Latency-Reactivation Cycle Is Essential for Recurrent Disease

HSV-1 infection of oral, ocular, or nasal cavities leads to life-long latent infections in neurons within trigeminal ganglia (TG), brainstem, and other parts of the CNS, reviewed in [1, 2]. The latency-reactivation cycle is customarily divided into 3 stages: establishment, maintenance, and reactivation. The hallmark of establishing and maintaining latency is lytic cycle viral gene expression is silenced, infectious virus is undetectable, and neurons survive infection. During maintenance of latency, viral DNA is organized as chromatin, which does not support high levels of lytic cycle viral gene expression [3], and the viral genome is circularized. In contrast to productive infection, the latency-associated transcript (LAT) is the only viral transcript abundantly expressed during latency. LAT is a complex locus that expresses several micro-RNAs, a stable long non-coding RNA, and 2 novel small non-coding RNAs, reviewed in [1, 2]. LAT gene products inhibit apoptosis [4,5,6,7,8] and expression of viral genes important for productive infection [8,9,10]. Hence, LAT promotes neuronal survival and sustains a pool of latently infected neurons that can reactivate from latency multiple times in a mouse model of infection [11].
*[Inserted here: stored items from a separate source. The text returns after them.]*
-- ==== Sys2Proof/Machine/Crc.lean ====
section
/-! DEFINITION. The cyclic checks: CRC-32C of images, records and requests (R173, R406, R420), and the configurable check
of R382. -/

namespace Sys2Proof.Machine

/-- One bit of CRC-32C, least significant bit first. -/
def crcBit (c : Nat) : Nat := if c % 2 = 1 then (c / 2) ^^^ 0x82F63B78 else c / 2

/-- One byte of CRC-32C. -/
def crcByte (c : Nat) (b : Byte) : Nat := (List.range 8).foldl (fun c _ => crcBit c) (c ^^^ b.toNat)

/-- CRC-32C of bytes: polynomial 0x1EDC_6F41 reflected, initial value and final inversion all ones. -/
def crc32c (bs : List Byte) : Nat := (bs.foldl crcByte 0xFFFFFFFF) ^^^ 0xFFFFFFFF

/-- The low `w` bits of `n` in reverse order. -/
def revBits (n w : Nat) : Nat := (List.range w).foldl (fun a i => 2 * a + (n >>> i) % 2) 0

/-- The settings of a check (R382). -/
structure CvCfg where
  width : Nat
  poly : Nat
  init : Nat
  reflectIn : Bool
  reflectOut : Bool
  invert : Bool
  deriving DecidableEq, Repr

/-- One bit of the check of R382. -/
def cvBit (g : CvCfg) (b c i : Nat) : Nat :=
  let fb := (c >>> (g.width - 1)) % 2 != (b >>> i) % 2
  let c := (c <<< 1) % 2 ^ g.width
  if fb then c ^^^ g.poly else c

/-- One byte of the check of R382, most significant bit first after reflection. -/
def cvByte (g : CvCfg) (c : Nat) (x : Byte) : Nat :=
  let b := if g.reflectIn then revBits x.toNat 8 else x.toNat
  (List.range 8).foldl (fun c k => cvBit g b c (7 - k)) c

/-- The check value of a frame (R382). -/
def checkValue (g : CvCfg) (frame : List Byte) : Nat :=
  let c := frame.foldl (cvByte g) g.init
  let c := if g.reflectOut then revBits c g.width else c
  if g.invert then c ^^^ (2 ^ g.width - 1) else c

end Sys2Proof.Machine
end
Approximately 400,000 individuals in the USA suffer from HSV-1 ocular disease. Recurrent eye disease, for example, herpetic stromal keratitis [12, 13], causes tissue destruction and occasionally blindness [14]. Acyclovir treatment only reduces recurrent ocular disease by 41% [14] because most cases are due to reactivation from latency [15]. HSV-induced encephalitis (HSE) is the most common cause of sporadic and fatal encephalitis [16, 17]. Although HSE generally occurs in the temporal and frontal lobes, HSE can also occur in the brainstem [18, 19]. The majority of HSE cases are due to reactivation from latency [16, 17].

Stressful Stimuli Correlate with Increased Episodes of Reactivation from Latency

Stress (acute, episodic acute, or chronic), fever, UV light, and heat stress increase the incidence of reactivation from latency in humans [20,21,22]. Surprisingly, these divergent stimuli activate the glucocorticoid receptor (GR). For example, stress increases cortisol, which activates GR via a liganded mechanism [23]. Furthermore, an inhibitor of cortisol production impairs heat-shock induced HSV-1 reactivation suggesting heat stress increases cortisol levels [24]. Thirdly, UV light induces GR phosphorylation and transcriptional activation via ligand-independent mechanisms [25, 26]. UVB and UVC light, but not UVA, increase cortisol production in human skin cultures, and UVB light increases corticosteroid production in C57BL/6 J mice [27, 28]. Finally, UV light triggers expression of certain enzymes regulated by GR activation. In summary, these different reactivation stressors share common signaling proteins, including GR activation.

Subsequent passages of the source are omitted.